North Carolina Family Awarded $10M in Taser Lawsuit

By SEANNA ADCOX | July 22, 2011

A federal jury awarded $10 million this week to the family of a North Carolina teenager who died after a police officer shocked him with a Taser at the grocery store where he worked, according to court documents.

The jury found Taser International at fault in the March 2008 death of 17-year-old Darryl Wayne Turner. Authorities said the Charlotte teen went into cardiac arrest and died after an officer fired the Taser twice, holding the trigger for 37 seconds and then for 5.

Turner’s family filed the wrongful death lawsuit against the Scottsdale, Ariz.-based company in March 2010.

“I’m glad the verdict was in our favor, but we’re definitely not celebrating,” his mother, Tammy Fontenot, told The Associated Press on Wednesday. “It cannot bring back my son’s life. Hopefully, it will help others in the future dealing with Tasers.”

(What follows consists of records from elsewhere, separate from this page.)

-- ==== Sys2Proof/Laws/BitArray.lean ====
section
/-! SUPPORT. The bit array: what a read gives after each primitive, and that each primitive keeps the canonical form. -/

namespace Sys2Proof.Machine

theorem lookupCell_insertCell (cells : List (Nat × Word64)) (w x : Nat) (v : Word64) :
    lookupCell (insertCell cells w v) x = if x = w then some v else lookupCell cells x := by
  induction cells with
  | nil => simp [insertCell, lookupCell, eq_comm]
  | cons c rest ih =>
    obtain ⟨a, u⟩ := c
    simp only [insertCell]
    split_ifs <;> simp only [lookupCell, ih] <;> split_ifs <;> first | rfl | omega

theorem cellsRising_mono {lo lo' : Nat} {cells : List (Nat × Word64)} (h : lo' ≤ lo)
    (hc : cellsRising lo cells = true) : cellsRising lo' cells = true := by
  cases cells with
  | nil => rfl
  | cons c rest =>
    simp only [cellsRising, Bool.and_eq_true, decide_eq_true_eq] at hc ⊢
    exact ⟨h.trans hc.1, hc.2⟩

theorem cellsRising_insertCell {lo w : Nat} {cells : List (Nat × Word64)} (v : Word64) (h : lo ≤ w)
    (hc : cellsRising lo cells = true) : cellsRising lo (insertCell cells w v) = true := by
  induction cells generalizing lo with
  | nil => simpa [insertCell, cellsRising] using h
  | cons c rest ih =>
    obtain ⟨a, u⟩ := c
    simp only [cellsRising, Bool.and_eq_true, decide_eq_true_eq] at hc
    simp only [insertCell]
    split_ifs with h1 h2
    · simp only [cellsRising, Bool.and_eq_true, decide_eq_true_eq]
      exact ⟨h, h1, hc.2⟩
    · subst h2
      simp only [cellsRising, Bool.and_eq_true, decide_eq_true_eq]
      exact ⟨h, hc.2⟩
    · simp only [cellsRising, Bool.and_eq_true, decide_eq_true_eq]
      exact ⟨hc.1, ih (by omega) hc.2⟩

/-- In a rising list no index below the bound is listed. -/
theorem lookupCell_below {lo x : Nat} {cells : List (Nat × Word64)} (hc : cellsRising lo cells = true)
    (h : x < lo) : lookupCell cells x = none := by
  induction cells generalizing lo with
  | nil => rfl
  | cons c rest ih =>
    obtain ⟨a, u⟩ := c
    simp only [cellsRising, Bool.and_eq_true, decide_eq_true_eq] at hc
    simp only [lookupCell, if_neg (show a ≠ x by omega)]
    exact ih hc.2 (by omega)

theorem lookupCell_filter (cells : List (Nat × Word64)) (nw x : Nat) :
    lookupCell (cells.filter fun c => decide (nw ≤ c.1)) x = if nw ≤ x then lookupCell cells x else none := by
  induction cells with
  | nil => simp [lookupCell]
  | cons c rest ih =>
    obtain ⟨a, u⟩ := c
    simp only [List.filter_cons]
    by_cases ha : nw ≤ a
    · simp only [ha, decide_true, if_true, lookupCell, ih]
      split_ifs <;> first | rfl | omega
    · simp only [ha, decide_false, Bool.false_eq_true, if_false, lookupCell, ih]
      split_ifs <;> first | rfl | omega

theorem lookupCell_append_zeros (ws : List Nat) (cells : List (Nat × Word64)) (x : Nat) :
    lookupCell (ws.map (fun w => (w, (0 : Word64))) ++ cells) x =
      if x ∈ ws then some 0 else lookupCell cells x := by
  induction ws with
  | nil => simp
  | cons a ws ih =>
    simp only [List.map_cons, List.cons_append, lookupCell, ih, List.mem_cons]
    by_cases hx : a = x
    · simp [hx]
    · simp [hx, Ne.symm hx]

theorem cellsRising_filter {lo nw : Nat} {cells : List (Nat × Word64)} (hc : cellsRising lo cells = true) :
    cellsRising (max lo nw) (cells.filter fun c => decide (nw ≤ c.1)) = true := by
  induction cells generalizing lo with
  | nil => rfl
  | cons c rest ih =>
    obtain ⟨a, u⟩ := c
    simp only [cellsRising, Bool.and_eq_true, decide_eq_true_eq] at hc
    simp only [List.filter_cons]
    by_cases ha : nw ≤ a
    · simp only [ha, decide_true, if_true, cellsRising, Bool.and_eq_true, decide_eq_true_eq]
      exact ⟨by omega, cellsRising_mono (by omega) (ih hc.2)⟩
    · simp only [ha, decide_false, Bool.false_eq_true, if_false]
      exact cellsRising_mono (by omega) (ih hc.2)

theorem cellsRising_append_zeros (lo n : Nat) (cells : List (Nat × Word64))
    (hc : cellsRising (lo + n) cells = true) :
    cellsRising lo ((List.range' lo n).map (fun w => (w, (0 : Word64))) ++ cells) = true := by
  induction n generalizing lo with
  | zero => simpa using hc
  | succ n ih =>
    simp only [List.range'_succ, List.map_cons, List.cons_append, cellsRising, le_refl, decide_true, Bool.true_and]
    exact ih (lo + 1) (by rwa [show lo + 1 + n = lo + (n + 1) by omega])

namespace BitArray

@[simp] theorem writeWord_gen (A : BitArray) (w : Nat) (v : Word64) : (A.writeWord w v).gen = A.gen := rfl
@[simp] theorem zeroWords_gen (A : BitArray) (nw : Nat) : (A.zeroWords nw).gen = A.gen := rfl
@[simp] theorem bitSet_gen (A : BitArray) (p : Nat) : (A.bitSet p).gen = A.gen := rfl

theorem readWord_writeWord (A : BitArray) (w x : Nat) (v : Word64) :
    (A.writeWord w v).readWord x = if x = w then v else A.readWord x := by
  simp only [readWord, writeWord, lookupCell_insertCell]
  split_ifs <;> rfl

theorem listed_writeWord (A : BitArray) (w x : Nat) (v : Word64) :
    (A.writeWord w v).listed x = (decide (x = w) || A.listed x) := by
  simp only [listed, writeWord, lookupCell_insertCell]
  split_ifs with h <;> simp [h]

theorem readWord_zeroWords (A : BitArray) (nw x : Nat) :
    (A.zeroWords nw).readWord x = if x < nw then 0 else A.readWord x := by
  simp only [readWord, zeroWords, lookupCell_append_zeros, lookupCell_filter, List.mem_range]
  by_cases h : x < nw
  · simp [h]
  · simp [h, Nat.le_of_not_lt h]

theorem listed_zeroWords (A : BitArray) (nw x : Nat) :
    (A.zeroWords nw).listed x = (decide (x < nw) || A.listed x) := by
  simp only [listed, zeroWords, lookupCell_append_zeros, lookupCell_filter, List.mem_range]
  by_cases h : x < nw
  · simp [h]
  · simp [h, Nat.le_of_not_lt h]

theorem wf_writeWord {A : BitArray} (w : Nat) (v : Word64) (h : A.wf = true) : (A.writeWord w v).wf = true :=
  cellsRising_insertCell v (Nat.zero_le w) h

theorem wf_bitSet {A : BitArray} (p : Nat) (h : A.wf = true) : (A.bitSet p).wf = true := wf_writeWord _ _ h

theorem wf_zeroWords {A : BitArray} (nw : Nat) (h : A.wf = true) : (A.zeroWords nw).wf = true := by
  simp only [wf, zeroWords, List.range_eq_range']
  exact cellsRising_append_zeros 0 nw _ (by simpa using cellsRising_filter (nw := nw) h)

theorem wf_empty (gen : Nat) : (BitArray.mk gen []).wf = true := rfl

/-- R53: `BitSet(p)` sets bit p and leaves every other bit. -/
theorem bitRead_bitSet (A : BitArray) (p x : Nat) : (A.bitSet p).bitRead x = (decide (x = p) || A.bitRead x) := by
  have h64 : p % 64 < 64 := Nat.mod_lt _ (by decide)
  by_cases hw : x / 64 = p / 64
  · have hx : (x = p) ↔ (p % 64 = x % 64) := by omega
    simp [bitRead, bitSet, readWord_writeWord, hw, h64, hx, Bool.or_comm]
  · have hx : x ≠ p := fun h => hw (by rw [h])
    simp [bitRead, bitSet, readWord_writeWord, hw, hx]

/-- Two arrays with the same words have the same bits. -/
theorem bitRead_congr {A B : BitArray} {p : Nat} (h : A.readWord (p / 64) = B.readWord (p / 64)) :
    A.bitRead p = B.bitRead p := by
  simp only [bitRead, h]

/-- Bit q of word w is filter bit 64 w + q (R52). -/
theorem readWord_getLsbD (A : BitArray) (w q : Nat) (hq : q < 64) :
    (A.readWord w).getLsbD q = A.bitRead (64 * w + q) := by
  simp only [bitRead, show (64 * w + q) / 64 = w by omega, show (64 * w + q) % 64 = q by omega]

end BitArray
end Sys2Proof.Machine
end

Court documents show the jury found that Taser International failed to provide adequate warning or instruction about the stun gun to Charlotte police, creating an unreasonably dangerous condition the company should have known about.

The company claimed Turner had a heart condition, but the county’s medical examiner disagreed in testimony, according to Charles Everage, an attorney for the family.

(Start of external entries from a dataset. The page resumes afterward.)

-- ==== Sys2Proof/Laws/Configure.lean ====
section
/-! SUPPORT. The sizing functions of CONFIG: validity as a proposition, and the bounds of m and k. -/

namespace Sys2Proof.Machine

theorem configValid_iff {n b capBits : Nat} :
    configValid n b capBits = true ↔ 1 ≤ n ∧ n ≤ 2 ^ 31 - 1 ∧ 1 ≤ b ∧ b ≤ 255 ∧ n * b ≤ capBits := by
  simp [configValid, and_assoc]

/-- 40_configure.md R74: 1 <= m, and m fits its two registers. -/
theorem size_of_configValid {n b capBits : Nat} (h : configValid n b capBits = true) :
    1 ≤ n * b ∧ n * b < 2 ^ 64 ∧ n * b ≤ capBits := by
  obtain ⟨h1, h2, h3, h4, h5⟩ := configValid_iff.1 h
  exact ⟨Nat.mul_pos h1 h3, (Nat.mul_le_mul h2 h4).trans_lt (by decide), h5⟩

set_option maxRecDepth 20000 in
theorem ktab_bounds_below : ∀ b, b < 256 → 1 ≤ b → 1 ≤ ktab b ∧ ktab b ≤ 177 := by decide

/-- 10_state.md R39: 1 <= k <= 177. -/
theorem ktab_bounds {n b capBits : Nat} (h : configValid n b capBits = true) : 1 ≤ ktab b ∧ ktab b ≤ 177 := by
  obtain ⟨-, -, h3, h4, -⟩ := configValid_iff.1 h
  exact ktab_bounds_below b (by omega) h3

/-- K of a newly constructed filter (40_configure.md R72). -/
theorem constructFilter_probeCount {s : State} {n b capBits : Nat} (h : configValid n b capBits = true) :
    (constructFilter s n b).probeCount = ktab b := by
  have := (ktab_bounds h).2
  simp only [State.probeCount, constructFilter_k, BitVec.toNat_ofNat]
  omega

/-- The used words of a newly constructed filter (40_configure.md R77). -/
theorem constructFilter_usedWords {s : State} {n b : Nat} (h : n * b < 2 ^ 64) :
    (constructFilter s n b).usedWords = wordsFor (n * b) := by
  rw [State.usedWords, constructFilter_m h]

end Sys2Proof.Machine
end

The plaintiffs presented the company’s own studies on animals to argue it knew the risk.

The jury deliberated for five hours Tuesday, following six days of trial.

The company stressed that the judgment is far from certain. It said in a statement Wednesday that it has already asked the court to overturn the verdict. If that’s denied, Taser will request a new trial. If that’s not granted, Taser will appeal in the 4th Circuit Court.

“The company believes it has strong legal grounds for these post-verdict remedies,” said company spokesman Steve Tuttle.

The 17-year-old graduate of Crossroads Charter High School had worked at the Food Lion for about a year, when he got in an argument with a store manager, Everage said.

The lawsuit says police were called to remove Turner. It says there were no threats, but Turner did knock a display off a counter, perhaps inadvertently, and “perhaps threw a harmless object.”

“No violence was used,” Everage said, declining to be more specific. “It was something that should not have led to death. He was an employee always willing to come in, who got to work on time. He was a good employee until that day.”

Turner tested negative for drugs, and there was no evidence he was under the influence of any substance, Everage said.

The officer aimed at the center of Turner’s chest. If he had received proper training, he would have known the risk of cardiac arrest, and would have either aimed lower or used a less aggressive option, the lawsuit said.

The officer was suspended after a review board found he was justified in using the Taser, but his prolonged use of the weapon was not. The city of Charlotte settled with the family for $625,000 in 2009, although it didn’t admit wrongdoing.

Fontenot described her son, who skipped kindergarten and graduated early, as extremely bright and responsible. The second of six children, he helped take care of his younger siblings, and was in the process of applying for college. He wanted to be a sports trainer or physical therapist, she said.

“He was a joy to be around,” she said.

The award was first reported Wednesday by the Charlotte Business Journal.